-- ==== Sys2Proof/Certificates/Slice0/Obligations.lean ====
section
/-! DEFINITION. The statements about the machine, each from the rules of spec/ that its docstring names. The witnesses of their hypotheses stand
in Sys2Proof/Tests/Slice0.lean. -/

open Sys2Proof Sys2Proof.Machine

/-! ## Encoding (30_encoding.md) -/

/-- Decoding the word of any command gives that command back, with every operand at every value (R55, R56). -/
def Obligations.DecodeOfEncodeGivesTheCommandBack : Prop :=
  ∀ i : Instr, decode (encode i) = .ok i

/-- Encoding what a word decodes to gives the word back, but for the VALUE field of a decoder, which R62 ignores and R68 assembles as 0. -/
def Obligations.EncodeOfDecodeGivesTheWordBack : Prop :=
  ∀ (w : Cmd) (i : Instr), decode w = .ok i → encode i = if cmdEncodes w then w else w &&& 0x00000000FFFFFFFF#64

/-- R55: the packed word value is the sum of the fields at their places. -/
def Obligations.CommandWordIsTheSumOfItsFields : Prop :=
  ∀ w : Cmd, w.toNat = (cmdValue w).toNat * 2 ^ 32 + (cmdPin w).toNat * 2 ^ 16 + (cmdNbits w).toNat * 2 ^ 8 +
    (cmdRsvd w).toNat * 2 ^ 2 + (cmdOp w).toNat

/-- R57, R64: CMD[7:0] selects the command; a nonzero CMD[7:2] is no operation and is answered ERR_RSVD with no other effect on the
machine (`runFaulted`, the record of the RUN that R109 asks for, stands beside it: log entry 9). -/
def Obligations.LowByteSelectsTheCommand : Prop :=
  ∀ (s : State) (w : Cmd),
    (w.toNat % 256 = 0 → decode w = .ok (.encu (cmdValue w) (cmdPin w) (cmdNbits w)) ∧
      performWord w s = exec (.encu (cmdValue w) (cmdPin w) (cmdNbits w)) s) ∧
    (w.toNat % 256 = 1 → decode w = .ok (.decu (cmdPin w) (cmdNbits w)) ∧
      performWord w s = exec (.decu (cmdPin w) (cmdNbits w)) s) ∧
    (w.toNat % 256 = 2 → decode w = .ok (.encs (cmdValue w) (cmdPin w) (cmdNbits w)) ∧
      performWord w s = exec (.encs (cmdValue w) (cmdPin w) (cmdNbits w)) s) ∧
    (w.toNat % 256 = 3 → decode w = .ok (.decs (cmdPin w) (cmdNbits w)) ∧
      performWord w s = exec (.decs (cmdPin w) (cmdNbits w)) s) ∧
    (w.toNat / 4 % 64 ≠ 0 → decode w = .error (.reserved (cmdRsvd w)) ∧
      performWord w s = .next { s with current := none, memReq := none, resp := some ⟨.errRsvd, 0#32⟩, runFaulted := true })

/-- R62: a decoder's VALUE field is neither checked nor used: two decode words that agree below bit 32 behave the same. -/
def Obligations.DecodersIgnoreTheValueField : Prop :=
  ∀ (s : State) (w w' : Cmd), cmdEncodes w = false → w.toNat % 2 ^ 32 = w'.toNat % 2 ^ 32 →
    performWord w s = performWord w' s

/-- Words of 95_test_vectors.md, one for each command and one reserved, decode to what their text says. -/
def Obligations.TestVectorWordsDecode : Prop :=
  decode 0x0000000900020400#64 = .ok (.encu 9#32 2#16 4#8) ∧
  decode 0x0000000000010301#64 = .ok (.decu 1#16 3#8) ∧
  decode 0xFFFFFFFD00040402#64 = .ok (.encs 0xFFFFFFFD#32 4#16 4#8) ∧
  decode 0x0000000000002003#64 = .ok (.decs 0#16 32#8) ∧
  decode 0xDEADBEEF00000401#64 = .ok (.decu 0#16 4#8) ∧
  decode 0x00000000000003FF#64 = .error (.reserved 63#6)

/-- R67, R101: RESP holds RESULT in [31:0] and STATUS in [33:32], with the four codes of R101. -/
def Obligations.ResponseWordLayout : Prop :=
  (∀ r : Response, (respWord r).toNat = (statusCode r.status).toNat * 2 ^ 32 + r.result.toNat) ∧
  statusCode .ok = 0#2 ∧ statusCode .errRsvd = 1#2 ∧ statusCode .errBits = 2#2 ∧ statusCode .errWindow = 3#2

/-! ## offset_binary_signed_converter (40_offset_binary.md) -/

/-- R75: the forward conversion adds the bias mod 2^32; on a signed number s of S(n) its low n bits are s + 2^(n-1), a number of U(n). -/
def Obligations.ToOffsetAddsTheBias : Prop :=
  (∀ (v : Value) (n : Nat), 1 ≤ n → n ≤ 32 → (toOffset v n).toNat = (v.toNat + 2 ^ (n - 1)) % 2 ^ 32) ∧
  (∀ (s : Int) (n : Nat), 1 ≤ n → n ≤ 32 → -2 ^ (n - 1) ≤ s → s ≤ 2 ^ (n - 1) - 1 →
    (((toOffset (BitVec.ofInt 32 s) n).toNat % 2 ^ n : Nat) : Int) = s + 2 ^ (n - 1) ∧
    0 ≤ s + 2 ^ (n - 1) ∧ s + 2 ^ (n - 1) ≤ 2 ^ n - 1) ∧
  toOffset 0xFFFFFFFF#32 3 = 0x00000003#32

/-- R76: the reverse conversion of u in U(n) is the signed number u - 2^(n-1), which lies in S(n), as a 32-bit pattern. -/
def Obligations.FromOffsetSubtractsTheBias : Prop :=
  (∀ u n : Nat, 1 ≤ n → n ≤ 32 → u < 2 ^ n →
    (fromOffset u n).toInt = (u : Int) - 2 ^ (n - 1) ∧
    -2 ^ (n - 1) ≤ (u : Int) - 2 ^ (n - 1) ∧ (u : Int) - 2 ^ (n - 1) ≤ 2 ^ (n - 1) - 1 ∧
    ((fromOffset u n).toNat : Int) = ((u : Int) - 2 ^ (n - 1)) % 2 ^ 32) ∧
  fromOffset 3 3 = 0xFFFFFFFF#32

/-- R77: the low n bits of ToOffset(v, n) are those of v with bit n-1 inverted. -/
def Obligations.ToOffsetInvertsTheTopBit : Prop :=
  ∀ (v : Value) (n : Nat), 1 ≤ n → n ≤ 32 →
    (toOffset v n).toNat % 2 ^ n = (v.toNat % 2 ^ n) ^^^ 2 ^ (n - 1)

/-- R78: FromOffset(u, n) is u XOR 2^(n-1), sign-extended from n bits. -/
def Obligations.FromOffsetSignExtends : Prop :=
  ∀ u n : Nat, 1 ≤ n → n ≤ 32 → u < 2 ^ n → fromOffset u n = sext32 n (BitVec.ofNat 32 (u ^^^ 2 ^ (n - 1)))

/-- R79: the inverse laws (a), (b) and (c). -/
def Obligations.ConverterInverseLaws : Prop :=
  ∀ n : Nat, 1 ≤ n → n ≤ 32 →
    (∀ s : Int, -2 ^ (n - 1) ≤ s → s ≤ 2 ^ (n - 1) - 1 →
      fromOffset ((toOffset (BitVec.ofInt 32 s) n).toNat % 2 ^ n) n = BitVec.ofInt 32 s) ∧
    (∀ u : Nat, u < 2 ^ n → (toOffset (fromOffset u n) n).toNat % 2 ^ n = u) ∧
    (∀ v : Value, fromOffset ((toOffset v n).toNat % 2 ^ n) n = sext32 n v)

/-! ## Checks and statuses (60_exceptions.md) -/

/-- R101, R106: every word is answered with exactly one status code, that of the first check that fails in the order reserved field (1), width
(2), window (3), and 0 if none does; with 0 the command the word decodes to has been performed, and with another code RESULT is 0 (R11). -/
def Obligations.ChecksInPriorityOrder : Prop :=
  ∀ (s : State) (w : Cmd), ∃ t r, performWord w s = .next t ∧ t.resp = some r ∧ (r.status ≠ .ok → r.result = 0#32) ∧
    (r.status = .ok → ∃ i, decode w = .ok i ∧ i.WellFormed s.params ∧ performWord w s = exec i s) ∧
    statusCode r.status =
      if w.toNat / 4 % 64 ≠ 0 then 1#2
      else if w.toNat / 2 ^ 8 % 2 ^ 8 = 0 ∨ s.params.maxBits < w.toNat / 2 ^ 8 % 2 ^ 8 then 2#2
      else if s.params.arrayLen < w.toNat / 2 ^ 16 % 2 ^ 16 + w.toNat / 2 ^ 8 % 2 ^ 8 then 3#2
      else 0#2

/-- R105: a command with a non-OK status answers RESULT = 0 and leaves everything else as it was (but the run's record, log entry 9); taken
access by access it has no slot to access, and no request can be raised for it. -/
def Obligations.FaultedCommandTouchesNoSlot : Prop :=
  (∀ (s t : State) (w : Cmd) (r : Response), performWord w s = .next t → t.resp = some r → r.status ≠ .ok →
    r.result = 0#32 ∧ t.array = s.array ∧ SameElsewhere s t) ∧
  (∀ (s : State) (w : Cmd) (k : Nat), checkWord s.params w ≠ .ok → s.current = some (startProgress s.params w) →
    requestStep k s = s)

/-- R101, R67: every command word of the 2^64 is answered by one response, with RESULT = 0 unless it is a decoder's OK; what other agents
could see besides is unchanged, and a decoder changes no slot. -/
def Obligations.EveryCommandWordIsAnswered : Prop :=
  ∀ (s : State) (w : Cmd), ∃ t r, performWord w s = .next t ∧ t.resp = some r ∧ t.current = none ∧ t.memReq = none ∧
    SameElsewhere s t ∧ (r.status ≠ .ok ∨ cmdEncodes w = true → r.result = 0#32) ∧
    (r.status ≠ .ok ∨ cmdEncodes w = false → t.array = s.array)

/-- R108: a faulted command leaves nothing but its response, which once taken leaves the block ready (unless rst = 1); a later command does
exactly what it would have done without it. The record that the RUN has seen a fault (R109) stands beside the block: log entry 9. -/
def Obligations.FaultLeavesNoStickyState : Prop :=
  ∀ (s : State) (w w' : Cmd), checkWord s.params w ≠ .ok →
    ∃ t u u', performWord w s = .next t ∧
      t = { s with current := none, memReq := none, resp := some ⟨checkWord s.params w, 0#32⟩, runFaulted := true } ∧
      cmdReady (takeStep t) = !s.rst ∧
      performWord w' s = .next u ∧ performWord w' t = .next { u with runFaulted := true } ∧
      performWord w' (takeStep t) = .next u' ∧ u'.resp = u.resp ∧ u'.array = u.array

/-- R109, I13: every response with a non-OK status is recorded as a fault of the run when it is produced, by a whole command and by a command
that went access by access; no step, reset included, takes the record back; and no step makes it but one that produces such a response.
The form of the record is the model's choice, log entry 9. -/
def Obligations.NonOkStatusIsAFaultOfTheRun : Prop :=
  (∀ (s t : State) (w : Cmd), checkWord s.params w ≠ .ok → performWord w s = .next t → t.runFaulted = true) ∧
  (∀ (s t : State) (r : Response), s.resp = none → step s = .next t → t.resp = some r → r.status ≠ .ok → t.runFaulted = true) ∧
  (∀ s t : State, s.runFaulted = true → step s = .next t → t.runFaulted = true) ∧
  (∀ s t : State, s.runFaulted = false → step s = .next t → t.runFaulted = true → ∃ r, t.resp = some r ∧ r.status ≠ .ok)

/-! ## Encode operations (41_encode.md) -/

/-- R82: ENCU. A word with CMD[7:0] = 0 performs it. The checks come first; a command that passes them writes SlotByte(v[n-1-k]) to slot p+k for each k < n and no other slot, and
answers (OK, 0). -/
def Obligations.EncuWritesItsWindow : Prop :=
  ∀ (s : State) (v : Value) (p : Pin) (n : Width),
    (∀ w : Cmd, w.toNat % 256 = 0 → performWord w s = exec (.encu (cmdValue w) (cmdPin w) (cmdNbits w)) s) ∧
    ChecksComeFirst (.encu v p n) s ∧
    ((Instr.encu v p n).WellFormed s.params →
      ∃ t, exec (.encu v p n) s = .next t ∧ t.resp = some ⟨.ok, 0#32⟩ ∧ t.current = none ∧ t.memReq = none ∧
        SameElsewhere s t ∧
        (∀ k, k < n.toNat →
          memRead t.array (p.toNat + k) = if v.getLsbD (n.toNat - 1 - k) then 0xFF#8 else 0x00#8) ∧
        (∀ j, j < p.toNat ∨ p.toNat + n.toNat ≤ j → memRead t.array j = memRead s.array j))

/-- R84: ENCS. As ENCU, on the pattern u = (v + 2^(n-1)) mod 2^32, whose low n bits are those of v with bit n-1 inverted. -/
def Obligations.EncsWritesItsWindow : Prop :=
  ∀ (s : State) (v : Value) (p : Pin) (n : Width),
    (∀ w : Cmd, w.toNat % 256 = 2 → performWord w s = exec (.encs (cmdValue w) (cmdPin w) (cmdNbits w)) s) ∧
    ChecksComeFirst (.encs v p n) s ∧
    ((Instr.encs v p n).WellFormed s.params →
      ∃ t, exec (.encs v p n) s = .next t ∧ t.resp = some ⟨.ok, 0#32⟩ ∧ t.current = none ∧ t.memReq = none ∧
        SameElsewhere s t ∧
        (∀ k, k < n.toNat →
          memRead t.array (p.toNat + k) =
            if (BitVec.ofNat 32 (v.toNat + 2 ^ (n.toNat - 1))).getLsbD (n.toNat - 1 - k) then 0xFF#8 else 0x00#8) ∧
        (s.params.Admissible → ∀ k, k < n.toNat →
          memRead t.array (p.toNat + k) =
            if (v.getLsbD (n.toNat - 1 - k) ^^ decide (k = 0)) = true then 0xFF#8 else 0x00#8) ∧
        (∀ j, j < p.toNat ∨ p.toNat + n.toNat ≤ j → memRead t.array j = memRead s.array j))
--*--
=== TASK REQUIREMENTS ===
Looking at the entries above, can you reproduce exactly the lines from the one that holds "their hypotheses stand" through the one that holds "(R55, R56). -/", and only those?

=== TASK RESPONSE ===
/-! DEFINITION. The statements about the machine, each from the rules of spec/ that its docstring names. The witnesses of their hypotheses stand
in Sys2Proof/Tests/Slice0.lean. -/

open Sys2Proof Sys2Proof.Machine

/-! ## Encoding (30_encoding.md) -/

/-- Decoding the word of any command gives that command back, with every operand at every value (R55, R56). -/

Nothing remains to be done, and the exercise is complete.